*Work instructions:* After finding the line with "64 e.2)).length)) 0x041" in the entries below, retype exactly each line from there through the line with "pc)] else []", including that final line.

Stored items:
/-- Reason of R208 of one target. -/
def targetReason (s : State) (w : Warp) (landing : Bool) (t : Nat) : Nat :=
  if t % 32 ≠ 0 ∨ 2 ^ 56 ≤ t then 2
  else
    match (s.fetchAt (clusterOf s.cur) w.who t).2 with
    | .error 0 => 1
    | .error 2 => 4
    | .error 3 => 4
    | .error 4 => 5
    | .error _ => 6
    | .ok b => if landing && !b.getLsbD (192 + 44) then 3 else 0

/-- The distinct PCs that a group's lanes reach. -/
def reachedPcs (w : Warp) (pc : DWord) (i : Instr) (f : Ctl) : List DWord :=
  let m := transferLanes w i f
  firsts ((laneList w.r.group.mask).map fun l =>
    if m.getLsbD l then pcOf (transferTarget w pc i f l) else pcAfter pc 3)

/-- The transfer waits for its two delay bundles. (log 63, DEDUCED) -/
def State.transfer (s : State) (w : Warp) (i : Instr) (f : Ctl) : State :=
  let m := transferLanes w i f
  let x : Transfer := { left := 2, lanes := m,
                        target := laneTable 0 m fun l => pcOf (transferTarget w s.issue.pc i f l) }
  s.modCur fun w => { w with r := w.r.setGroup { w.r.group with pending := some x } }

/-- Causes of a transfer (R206 to R208, R230). (log 54, DEDUCED) -/
def transferRaises (s : State) (w : Warp) (i : Instr) (f : Ctl) : List TrapInfo :=
  let act := w.r.active f.g1 f.g2
  let grp := w.r.group.mask
  let pc := s.issue.pc
  let m := transferLanes w i f
  let raise := fun (b : Bool) cause => if b then [raise1 pc cause grp 0] else []
  let uniform := match i with
    | .brd _ => false
    | _ => true
  let ts := (laneList m).map fun l => (l, transferTarget w pc i f l)
  if act = 0 then []
  else
    raise (uniform && act != grp) 0x040 ++
    (match i with
     | .ret _ => raise (w.r.rd == 0) 0x043
     | .call _ => raise (w.r.rd == 255) 0x044
     | .bra _ => raise ((transferReg i f).isSome && decide (1 < (firsts (ts.map fun e => BitVec.ofNat 64 e.2)).length)) 0x041
     | _ => []) ++
    (match transferReg i f with
     | none => if 2 ^ 56 ≤ ctlLabel f pc then [raise1 pc 0x050 grp (ctlLabel f pc)] else []
     | some _ =>
       let landing := match i with
         | .ret _ => false
         | _ => true
       let rs := ts.map fun e => (e.1, targetReason s w landing e.2)
       let bad := m &&& maskOf fun l => tget 0 rs l != 0
       if bad = 0 then []
       else [{ cause := 0x042, id := 0, pc := pc.toNat, lanes := bad, va := tget 0 ts (lowLane bad),
               reasons := rs.foldl (fun n e => n + e.2 * 8 ^ e.1) 0 }]) ++
    raise (decide (16 < w.r.groups.length - 1 + (reachedPcs w pc i f).length)) 0x045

*Result below:*
     | .bra _ => raise ((transferReg i f).isSome && decide (1 < (firsts (ts.map fun e => BitVec.ofNat 64 e.2)).length)) 0x041
     | _ => []) ++
    (match transferReg i f with
     | none => if 2 ^ 56 ≤ ctlLabel f pc then [raise1 pc 0x050 grp (ctlLabel f pc)] else []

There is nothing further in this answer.